At a City of Kingston Revitalization Committee meeting held in October 2008, it was noted that it would be difficult to plan for entire site until the completion of discussions with the Agricultural Society on the needs of the Fair.

In May 2009, Kingston City Council approved the building of a linear park on the east, west and north side of the centre. Fencing was designed to meet the needs of the Kingston District Agricultural Society during the Fall Fair in September.

In February 2010, a linear park was developed in part through discussions by the city with the Agricultural Society to ensure there was no negative impact on the Fall Fair.
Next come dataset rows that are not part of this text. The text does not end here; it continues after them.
-- ==== Sys2Proof/Machine/LodgeOps.lean ====
section
/-! DEFINITION. Lodge rows and uncorrectable errors (R190, R191, R200, R201, R204), and how the die posts an event (R269). -/

namespace Sys2Proof.Machine

/-- An event for the Steward to post, to the host unless `dst` says otherwise (R269). -/
def postEventTo (d : Die) (dst : BitVec 8) (kind seq : BitVec 16) (ctx : BitVec 32) (bytes : List Byte) : Die :=
  { d with stew := { d.stew with events := d.stew.events ++ [⟨kind, seq, ctx, dst, bytes⟩] } }

def postEvent (d : Die) (kind : BitVec 16) (bytes : List Byte) : Die := postEventTo d 0 kind 0 0 bytes

/-- Bank key 16 k + b, and row key 1024 (16 k + b) + row, of a slice offset (R190). -/
def bankOf (off : Nat) : Nat := off / 256 % 16
def rowOf (off : Nat) : Nat := off / 4096 % 1024
def bankKey (c : CoreId) (bank : Nat) : Nat := 16 * c.toNat + bank
def rowKey (c : CoreId) (off : Nat) : Nat := 1024 * bankKey c (bankOf off) + rowOf off

/-- Every row a slice range touches. -/
def rowsIn (c : CoreId) (off n : Nat) : List Nat :=
  if n = 0 then [] else (List.range ((off % 256 + n + 255) / 256)).map (fun i => rowKey c (off + 256 * i))

/-- The first row of a slice range whose every read is an uncorrectable error. -/
def ueIn (d : Die) (c : CoreId) (off n : Nat) : Option Nat := (rowsIn c off n).find? (fun k => d.lodge.ueMark.contains k)

/-- LDG_SLICE_k with its CE or UE count raised (R204). -/
def sliceCount (ue : Bool) (v : BitVec 64) : BitVec 64 :=
  if ue then putFld v 40 8 (min 0xFF (fld v 40 8 + 1)) else putFld v 48 16 (min 0xFFFF (fld v 48 16 + 1))

/-- A repair entry (R202). -/
def repairEntry (key spare : Nat) (ue : Bool) : BitVec 32 :=
  putFld (putFld (putFld (putFld (putFld 0#32 23 9 (key / 16384)) 19 4 (key / 1024)) 9 10 key) 4 5 spare) 3 1 (b2n ue)

/-- The lowest free spare of a bank. -/
def freeSpare (l : LodgeSt) (bank : Nat) : Option Nat :=
  (List.range 32).find? (fun i => !(tabGet 0 l.sparesUsed bank).getLsbD i)

/-- A row is to be retired, or its bank has no spare left: SPARE_EXHAUSTED (R200). -/
def retireRow (d : Die) (key : Nat) (ue : Bool) : Die :=
  if d.lodge.retiring.any (fun r => r.1 == key) then d
  else match freeSpare d.lodge (key / 1024) with
    | none => postEvent d 0x0014 (leBytes 4 (repairEntry key 0 ue).toNat)
    | some _ => { d with lodge := { d.lodge with retiring := d.lodge.retiring ++ [(key, ue)] } }

/-- The row of the lowest count leaves a full weak-row table, the oldest of equals. -/
def dropWeakest (l : List (Nat × BitVec 8)) : List (Nat × BitVec 8) :=
  match l.find? (fun e => l.all (fun f => decide (e.2.toNat ≤ f.2.toNat))) with
  | some e => l.erase e
  | none => l

/-- A weak-row table with one more corrected error of a row (R200). -/
def weakAdd (l : List (Nat × BitVec 8)) (key : Nat) : List (Nat × BitVec 8) :=
  if l.any (fun e => e.1 == key) then l.map (fun e => if e.1 = key then (e.1, satInc e.2) else e)
  else (if l.length < 8 then l else dropWeakest l) ++ [(key, 1)]

/-- A corrected error of a row, counted, and its row retired once its count reaches SOFT_THRESH (R200, R204). -/
def noteCe (d : Die) (key : Nat) : Die :=
  let k := key / 16384
  let l := d.lodge
  let w := weakAdd (tabGet [] l.weak k) key
  let count := match w.find? (fun e => e.1 == key) with | some e => e.2.toNat | none => 0
  let d1 := { d with lodge := { l with weak := tabSet [] l.weak k w, slice := tabMod 0 l.slice k (sliceCount false) } }
  if l.softEn && decide (l.softThresh.toNat ≤ count) then retireRow d1 key false else d1

/-- The rows of a slice range that the range covers whole. -/
def wholeRows (c : CoreId) (off n : Nat) : List Nat :=
  ((List.range ((off % 256 + n + 255) / 256)).filter (fun i =>
    decide (off ≤ (off / 256 + i) * 256) && decide ((off / 256 + i) * 256 + 256 ≤ off + n))).map (fun i => rowKey c (off + 256 * i))

def cfLodgeUe : Nat := 0x30

end Sys2Proof.Machine
end

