-- ==== Sys2Proof/Machine/Array.lean ====
section
/-! DEFINITION. Array instructions: MMA, RESLOAD, PRELOAD, DRAIN, SWAP, ACLR, SPLIT (R63 to R97, R143 to R146), and the
timing of R71 to R79. Holds that end at a cycle already known are waited out; then the whole effect on data takes place at issue, with its
cycles, its ports and its flag events to come recorded in the operation in flight. -/

namespace Sys2Proof.Machine

/-! ### Fields and legality -/

def halfField : Nat → Option HalfSel
  | 0 => some .full
  | 1 => some .h0
  | 2 => some .h1
  | _ => none

/-- SHADOW of ACC_CFG. -/
def shadowOn (x : Core) : Bool := bitB x.accCfg 0

/-- The register a slot index maps to in a half (R84). -/
def slotReg (x : Core) (hs : HalfSel) (n : Nat) : Nat :=
  if shadowOn x then
    let swp := bitB x.accCfg ((if headHalf hs then 16 else 8) + n % 8)
    if (n < 8) == swp then n % 8 + 8 else n % 8
  else n

/-- The tile register's POI (R128). -/
def poisoned (x : Core) (hs : HalfSel) (q : Nat) : Bool := (halvesOf hs).any (fun h => bitB (getTsw x h q) 29)

def resOf (x : Core) (h : Bool) : BitVec 32 := if h then x.res1 else x.res0

def putRes (x : Core) (hs : HalfSel) (v : BitVec 32) : Core :=
  { x with res0 := if hs = .h1 then x.res0 else v, res1 := if hs = .h0 then x.res1 else v }

/-- Checksums enabled for a selection (R119, R129). -/
def abftOn (x : Core) (hs : HalfSel) : Bool := bitB (if headHalf hs then x.abftCfg1 else x.abftCfg0) 31

def srcRing (n : Nat) : Option Nat := if n < 8 then some n else none

/-- A source field a program may name: a ring, the Lodge, NONE. -/
def srcKnown (n : Nat) : Bool := n < 8 || n == 8 || n == 15

/-- Whether a half names its own and, when it reads the Lodge in split mode, owns the port (R77, R80, R130). -/
def halfLegal (x : Core) (t : Bool) (hs : HalfSel) (lodge : Bool) : Bool :=
  hs == threadHalf x t && (!lodge || !x.split || x.lodgeHalf == headHalf hs)

/-- The slot an entry names. -/
def entrySlot (w : BitVec 64) : Option Nat :=
  let op := fld w 58 6
  if op = 0x20 || op = 0x22 || op = 0x23 || op = 0x24 || op = 0x25 || op = 0x28 then some (fld w 50 4)
  else if op = 0x29 && fld w 37 2 = 2 then some (fld w 31 4)
  else none

/-- Whether two entries name one register (R84): the same slot index, or, when one of them is a SWAP, a slot and its shadow. -/
def sameSlot (swap : Bool) (x : Core) (a b : Nat) : Bool := a == b || (swap && shadowOn x && a % 8 == b % 8)

/-- An entry dispatched earlier that still waits in another queue and names the same register (R75, R135). -/
def earlierNames (x : Core) (l : List QEntry) (e : QEntry) (slot : Nat) : Bool :=
  let swap (f : QEntry) : Bool := fld f.word 58 6 == 0x24
  l.any (fun f => decide (f.seq < e.seq) && (match entrySlot f.word with
    | some n => sameSlot (swap e || swap f) x n slot
    | none => false))

/-- Operations in flight on a register, dispatched earlier (R75, R92, R135). -/
def opsOn (x : Core) (hs : HalfSel) (q seq : Nat) : List ArrOp :=
  x.ops.filter (fun o => o.reg.toNat == q && overlaps o.half hs && decide (o.seq < seq) && o.kind != .resload)

def edgeOp (o : ArrOp) : Bool := o.kind == .preload || o.kind == .drain || o.kind == .reduce || o.kind == .chain

/-! ### Timing (R71 to R79, R92) -/

def maxL (l : List Nat) : Nat := l.foldl max 0

/-- When the array accepts the next array instruction of a half (R72, R93). -/
def acceptAt (x : Core) (hs : HalfSel) (lodgeNext : Bool) : Nat :=
  maxL ((x.ops.filter (fun o => feedOp o && overlaps o.half hs)).map (fun o =>
      o.accept + (if o.kind == .mma && o.lodge && !lodgeNext then 9 else 0)) ++
    (halvesOf hs).map (fun h => let s := if h then x.swap1 else x.swap0
      s.1 + (if s.2 && !lodgeNext then 9 else 0)))

/-- Last row so far through a half's south edge, plus one (R75, R92). -/
def edgeFree (x : Core) (hs : HalfSel) : Nat :=
  maxL ((x.ops.filter (fun o => edgeOp o && overlaps o.half hs)).map (fun o => o.tLast + 1))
For example, temporary fencing was not adequate for animal control.

In July 2010, a City of Kingston Traffic Division staff report does not support proposed pedestrian crossings as it asserts that traffic does not have to yield.
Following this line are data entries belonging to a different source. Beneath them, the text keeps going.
-- ==== Sys2Proof/Machine/Reduce.lean ====
section
/-! DEFINITION. The reduction unit: records and their combine, REDUCE, MERGE, CHAINRED (R98 to R109, R147, R438). -/

namespace Sys2Proof.Machine

/-! ### Values formed within a bound (R100, R104, R150) -/

/-- A signed perturbation below 2^−30 of a value, in units of 2^−62. -/
def perturbation (fr : BitVec 64) : Int := max ((fr.setWidth 33).toInt) (-(2 ^ 32 - 1))

/-- A value formed with relative error below 2^−30. -/
def perturb (a : Dy) (fr : BitVec 64) : Dy := dyMul a ⟨2 ^ 62 + perturbation fr, -62⟩

/-- rne32 of num/den formed with relative error below 2^−30; an exact zero is +0. -/
def roundRatio (num : Dy) (den : Nat) (fr : BitVec 64) : XVal × Flags :=
  let p := perturb num fr
  let (n, d) := dyRatio p
  let c := convMag fmtFP32 (decide (p.m < 0)) n (d * den) .rne false
  (decodeFP32 (BitVec.ofNat 32 (if n = 0 then 0 else c.code)), c.fl)

/-! ### Records (R98) -/

def recWord (r : BitVec 128) (i : Nat) : BitVec 32 := r.extractLsb' (32 * i) 32
def mkRec (a b c : BitVec 32) : BitVec 128 := ((0#32 ++ c) ++ b ++ a).cast (by decide)
def recVal (r : BitVec 128) (i : Nat) : XVal := decodeFP32 (recWord r i)

/-- The FP32 bits of a value that is an FP32 value or special. -/
def fp32Bits (x : XVal) : BitVec 32 := BitVec.ofNat 32 (rne32Sat x).code

def kSum : Nat := 0
def kSumsq : Nat := 1
def kMeanvar : Nat := 2
def kMax : Nat := 3
def kLse : Nat := 4

/-- A record while a fold is under way: main value and compensation exact, or the other kinds' fields. -/
structure RecVal where
  n : Nat
  a : XVal
  b : XVal
  c : XVal
  i : Int
deriving DecidableEq, Repr

def spcOf (xs : List XVal) : Flags := if xs.all xIsFin then flNone else flSpc

/-- The main value and compensation of an exact sum (R100 sum_comb, R102): a saturated, INF or NaN main value leaves
compensation 0. -/
def mainComp (x : XVal) : XVal × XVal × Flags :=
  match x with
  | .fin n m e =>
    let c := rne32Sat (.fin n m e)
    let s := decodeFP32 (BitVec.ofNat 32 c.code)
    if c.fl.ovf then (s, xZero, flOvf)
    else (s, decodeFP32 (BitVec.ofNat 32 (rne32Sat (xOfDy (dySub (xDy x) (xDy s)))).code), flNone)
  | y => (y, xZero, flNone)

/-- sum_comb. -/
def sumComb (p q : RecVal) : RecVal × Flags :=
  let (x1, f1) := xAdd p.a p.b
  let (x2, f2) := xAdd x1 q.a
  let (x3, f3) := xAdd x2 q.b
  let (s, c, fo) := mainComp x3
  ({ p with a := s, b := c }, flOr (flOr (flOr f1 f2) (flOr f3 fo)) (spcOf [p.a, q.a]))

/-- int_sum_comb: saturates at the 64-bit limits with OVF. -/
def intComb (p q : RecVal) : RecVal × Flags :=
  let v := p.i + q.i
  if 2 ^ 63 - 1 < v then ({ p with i := 2 ^ 63 - 1 }, flOvf)
  else if v < -2 ^ 63 then ({ p with i := -2 ^ 63 }, flOvf)
  else ({ p with i := v }, flNone)

/-- max with NaN winning and −0 < +0. -/
def xMax (a b : XVal) : XVal :=
  if xIsNan a || xIsNan b then .nan
  else if xLt a b then b
  else if xLt b a then a
  else if xSign a then b else a

def maxComb (p q : RecVal) : RecVal × Flags := ({ p with a := xMax p.a q.a }, spcOf [p.a, q.a])

/-- mv_comb: mean and M2 within relative error 2^−30, then rounded once; the stored count saturates with OVF. -/
def mvComb (p q : RecVal) (fr : Nat → BitVec 64) : RecVal × Flags :=
  if p.n = 0 then (q, flNone)
  else if q.n = 0 then (p, flNone)
  else
    let t := p.n + q.n
    let fo := if 2 ^ 32 - 1 < t then flOvf else flNone
    let n := min t (2 ^ 32 - 1)
    if !(xIsFin p.a && xIsFin q.a && xIsFin p.b && xIsFin q.b) then
      ({ p with n := n, a := .nan, b := .nan }, flOr fo flSpc)
    else
      let dd := dySub (xDy q.a) (xDy p.a)
      let (mean, f1) := roundRatio (dyAdd (dyMul (xDy p.a) (dyInt t)) (dyMul dd (dyInt q.n))) t (fr 0)
      let m2 := dyAdd (dyMul (dyAdd (xDy p.b) (xDy q.b)) (dyInt t)) (dyMul (dyMul dd dd) (dyInt (p.n * q.n)))
      let (v2, f2) := roundRatio m2 t (fr 1)
      ({ p with n := n, a := mean, b := v2 }, flOr fo (flOr f1 f2))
In May 2011, an e-mail to Friends and Neighbours of the Memorial Centre from City staff noted that the Kingston Community can be very proud of its contribution in reshaping the venue including the creation or sustaining of:
- accessible walking paths
- off leash dog park, shade structure
- local hockey leagues
- men's and women's university hockey
- a splash pad
- a lazy river pool
- a 10m swimming pool
- diving pool
- zero entry pool
- shade structures and lounge chairs
- running track
- continuation of the Fall Fair
- softball diamonds
- community gardens office
- softball diamonds
- pollinator garden
- new memorial gardens
- memorial walls
- the Kingston and District Agricultural Society office

==Kingston Memorial Centre Advisory Committee==
The City of Kingston, Kingston Memorial Centre Advisory Committee advises City Council and staff on the following issues:
- Capital upgrades to the Kingston Memorial Centre site and related facilities and amenities.
- Future developments and plans for the Kingston Memorial Centre site and facilities and amenities.
- Community partnerships and programs

===Committee Members for 2011-12===
Councillor Sandy Berg, Councillor Jim Neill, Janine Handforth, Michael Dakin, David Garrick, Steve Garrison, Ken Ohtake

==Memorial Centre Farmers’ Market==

In 2012, Kingston City Council approved the establishment of a new farmers' market at the Memorial Centre. The Memorial Centre Farmers’ Market started up on May 20, 2012. It promotes local food grown and produced within about 100 km of the market. The market's goal is to expand the market for "sustainably-produced food in Kingston".

==School development proposal==
In early summer 2012, news of discussions to sell part of the Memorial Centre to the Limestone District School Board for a new high school was released. Early public comment on the suggestion was largely negative and city councillors seem divided on the issue. The results of any further discussions between the city and the school board were undecided as of early 2013. On June 4, 2013, Kingston City Council adopted a motion to not sell any of the land at the Memorial Centre or the Cook's Brothers Arena for a new school building. A year later, in June 2014, Kingston City Council re confirmed its 2013 decision not to sell any portion of the property.

On February 3, 2015, the newly elected Kingston City Council, featuring seven (of thirteen) first-time Councillors, voted 9-3 not to consider the property for a school.